[Dataset items]
-- ==== Sys2Proof/Machine/Lockstep.lean ====
section
/-!
DEFINITION. The determinism digest, two-wafer lockstep and the Harbourmaster's own windows (chapter 16, with R364 and R634).
-/

namespace Sys2Proof.Machine

/-! ### DET_DIGEST (R613, R614) -/

/-- Bytes of 64-bit words, lowest first, as the CRC takes them. -/
def crcOfWords (l : List Nat) : BitVec 64 := BitVec.ofNat 64 (crc64 (((l.map (BitVec.ofNat 64)).flatMap wordBytes).map (fun b => b.toNat)))

/-- The sixteen words of R613; quay fields are those of quay 0. -/
def State.detWords (s : State) : List Nat :=
  [s.sp.stepping % 2 ^ 16 + s.sp.grade % 2 ^ 8 * 2 ^ 16 + s.sp.variant.code * 2 ^ 24
     + (if s.get HM_HAWSER_XCTL_XEN = 0 then 0 else (s.get HM_HAWSER_XCTL_WAFERS + 15) % 16) * 2 ^ 26,
   s.get HM_TRIPLEX_ID_CORE_STEP,
   s.get HM_DET_PLAN_CLOCK_PLAN + s.get HM_DET_PLAN_POWER_PLAN * 2 ^ 32,
   fieldOf (s.word HM_HEALTH_MARGIN) 0 17 + s.get HM_HEALTH_CTL_MARGIN_EN * 2 ^ 17,
   s.get HM_TIME_CTL_TICK_LEN + s.get HM_TIME_TPS_TPS * 2 ^ 2,
   (s.word (QY_PILOT_SEED 0)).toNat,
   fieldOf (s.word (QY_PILOT_CTL 0)) 0 51,
   s.get (QY_CSUM_CTL_TTV 0) + s.get (QY_CSUM_CTL_RANGE_EN 0) * 2 ^ 16,
   s.get HM_COMMIT_CTL_HELD,
   1, 0, 0, 0, 0, 0, 0]

/-- Compute, show and record the digest (R614). -/
def State.detDigest (s : State) : State :=
  let d := crcOfWords s.detWords
  (s.setWord HM_DET_DIGEST d).logHm 0x0F01 d.toNat (d.toNat / 2 ^ 32) 0 (s.jt % 2 ^ 32)

/-! ### States and stops (R624, R633) -/

def lkOff : Nat := 0
def lkStarting : Nat := 1
def lkRunning : Nat := 2
def lkDrilling : Nat := 3
def lkStopped : Nat := 4
def lkRefused : Nat := 5

def State.lockState (s : State) : Nat := s.get HM_LOCKSTEP_STAT_STATE
def State.lockPeer (s : State) : Nat := s.get HM_LOCKSTEP_CTL_PEER

/-- Stop with a reason of R624: the record's P2 is the last step compared (R624). -/
def State.lockStop (s : State) (reason : Nat) (own : Bool) : State :=
  let s := ((s.put HM_LOCKSTEP_STAT_STATE lkStopped).put HM_LOCKSTEP_STAT_REASON reason).put HM_LOCKSTEP_STAT_OWN_STALL (bit own)
  let s := { s with lock := { s.lock with drillAt := none, drillIn := false, hw2 := false, resend := [] } }
  s.logHm 0x0F05 s.lockPeer reason (s.get HM_LOCKSTEP_STAT_LAST_STEP) 0

/-! ### Steps and contributions (R619 to R621) -/

/-- SIGACC of a tile. -/
def State.sigacc (s : State) (p : Nat) : BitVec 64 := tabGet (fun _ => 0) s.lock.acc p

def State.setSigacc (s : State) (p : Nat) (w : BitVec 64) : State := { s with lock.acc := tabSet (fun _ => 0) s.lock.acc p w }

/-- A tile closed with signature `sig` at a JOB core while lockstep runs (R620). -/
def State.lockTile (s : State) (p : Nat) (sig : BitVec 64) : State :=
  if s.lockState ≠ lkRunning ∨ s.role p ≠ roleJob then s else s.setSigacc p (s.sigacc p ^^^ sig)

/-- The contribution of a STEP beat numbered `n` (R620). -/
def State.lockStep (s : State) (p n : Nat) : State :=
  if s.lockState ≠ lkRunning ∨ s.role p ≠ roleJob then s
  else
    let num : Nat → Nat → List Nat := fun v k => (List.range k).map (fun i => v / 2 ^ (8 * i) % 256)
    let k := BitVec.ofNat 64 (crc64 (num (s.lcore p) 4 ++ num n 4 ++ num (s.sigacc p).toNat 8))
    let c : Contrib := ⟨s.lcore p, n % 2 ^ 32, k, s.jt⟩
    ({ s with lock.contribs := s.lock.contribs ++ [c] }).setSigacc p 0

/-- Key of a row's share of a step at a home quay. -/
def rowKey (q step row : Nat) : Nat := (q * 2 ^ 32 + step) * 128 + row

/-- Logical rows of a quay, and the logical cores of a row (R269). -/
def State.lockRows (s : State) : Nat := (s.logicalPer + 127) / 128
def State.rowCores (s : State) (r : Nat) : Nat := min 128 (s.logicalPer - 128 * r)

def State.lockLowest (s : State) (q : Nat) : Nat := tabGet (fun _ => 0) s.lock.lowest q
def State.rowShare (s : State) (q step row : Nat) : RowShare := tabGet (fun _ => RowShare.zero) s.lock.rows (rowKey q step row)
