-- ==== Sys2Proof/Machine/Commit.lean ====
section
/-!
DEFINITION. Commit and recall (chapter 06): the quays' and the root's deadlines, the commit broadcast, the recall sequence with its moves, the mailbox, the
restart, halts and detect-only mode.
-/

namespace Sys2Proof.Machine

/-- Halt codes (R236). -/
def haltSpares : Nat := 1
def haltLoop : Nat := 2
def haltHold : Nat := 3
def haltHost : Nat := 5

/-! ### Suspects of detect-only mode (R239) -/

/-- A detection's report. One that concerns no tile carries tile 0xFFFFF, and its quay above it. -/
def State.reportDetection (s : State) (d : Nat × Nat × Nat × Nat) : State :=
  let (p, l, n, why) := d
  let t := p % 2 ^ 20
  if t = 0xFFFFF then
    let q := p / 2 ^ 20
    if q = 64 then s.suspect 0 (srcWord tyHm 0 0) 0 0xFFFFF 0xFFFFF why n n (n - 1)
    else s.suspect (1 + q) (srcWord tyQuay q 0) q 0xFFFFF 0xFFFFF why n n (n - 1)
  else s.suspect (1 + quayOf t) (srcWord tyQuay (quayOf t) t) (quayOf t) l t why n n (n - 1)

/-- Reports are raised at the later of the detection and the commit of its tick. -/
def State.raiseSuspects (s : State) : State :=
  let due := s.detections.filter (fun d => decide (d.2.2.1 ≤ s.ctick))
  due.foldl (fun s d => s.reportDetection d) { s with detections := s.detections.filter (fun d => decide (s.ctick < d.2.2.1)) }

/-! ### Committing a tick (R222 to R225, R243) -/

/-- The commit reaches quay `q`: EGC_TICK, with every commit count of its Bollards, and EGC_STB. -/
def State.applyQuay (s : State) (q n : Nat) : State := (s.modQuay q (fun t => { t with egcTick := n })).emit (.egcStb q)

/-- The tick has an agent that is not clean at quay `q`, and how many frames were not. -/
def State.uncleanAt (s : State) (q n : Nat) : Option Nat := ((s.quay q).unclean.find? (fun x => decide (x.1 = n))).map (·.2.length)

/-- A check of job tick `n` is outstanding: a berth that is neither compared nor LATE (R215). -/
def State.outstanding (s : State) (q n : Nat) : Bool :=
  (s.quay q).berths.any (fun kv => [btTaken, btCopying, btRunning, btReturned].contains kv.2.st && decide (s.belongs kv.2 = n))

/-- The quay, or its adopter, controls region `q` (R520, R521). -/
def State.controlled (s : State) (q : Nat) : Bool :=
  decide (s.quayState q = 0) || decide (s.quayState q = 4) || s.flag (QY_RST_STAT_ADOPTED q)

/-- QUAY_DEADLINE (R36, R38, R40, R224, R239): at cycle 1,848 the quay lets go of its HW0 share for the tick before last, or, holding a check of it that is not
clean or still outstanding, pulls HW1 (the reason of that pull is the model's, notes/assumptions/40.md). In detect-only mode it lets go in either case. -/
def State.quayDeadline (s : State) (q : Nat) : State :=
  let s := s.at_ s.quayAt
  let n := s.jt - 2
  if s.cmState = cmClosed ∨ (s.cmState = cmHalted ∧ !s.donly) ∨ s.jt < s.commit.openTick + 2 ∨ n ≤ s.ctick ∨ !s.controlled q then s
  else
    let letGo := fun (s : State) =>
      if (s.commit.inRecall.isSome && !s.donly) || decide ((s.quay q).egcTick + 1 ≠ n) || s.commit.released.contains q then s
      else { s with commit.released := s.commit.released ++ [q] }
    match s.uncleanAt q n, s.outstanding q n with
    | none, false => letGo s
    | k, _ => if s.donly then (letGo s).logQuay q 0x050C n q (k.getD 0) 0 else s.pullQuay q 2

* _Activity_: Please give an exact copy of the entries above, from the line with "if (s.commit.inRecall.isSome &&" down to the line with "false => letGo s", inclusive, and nothing else.

* _Written solution_:
      if (s.commit.inRecall.isSome && !s.donly) || decide ((s.quay q).egcTick + 1 ≠ n) || s.commit.released.contains q then s
      else { s with commit.released := s.commit.released ++ [q] }
    match s.uncleanAt q n, s.outstanding q n with
    | none, false => letGo s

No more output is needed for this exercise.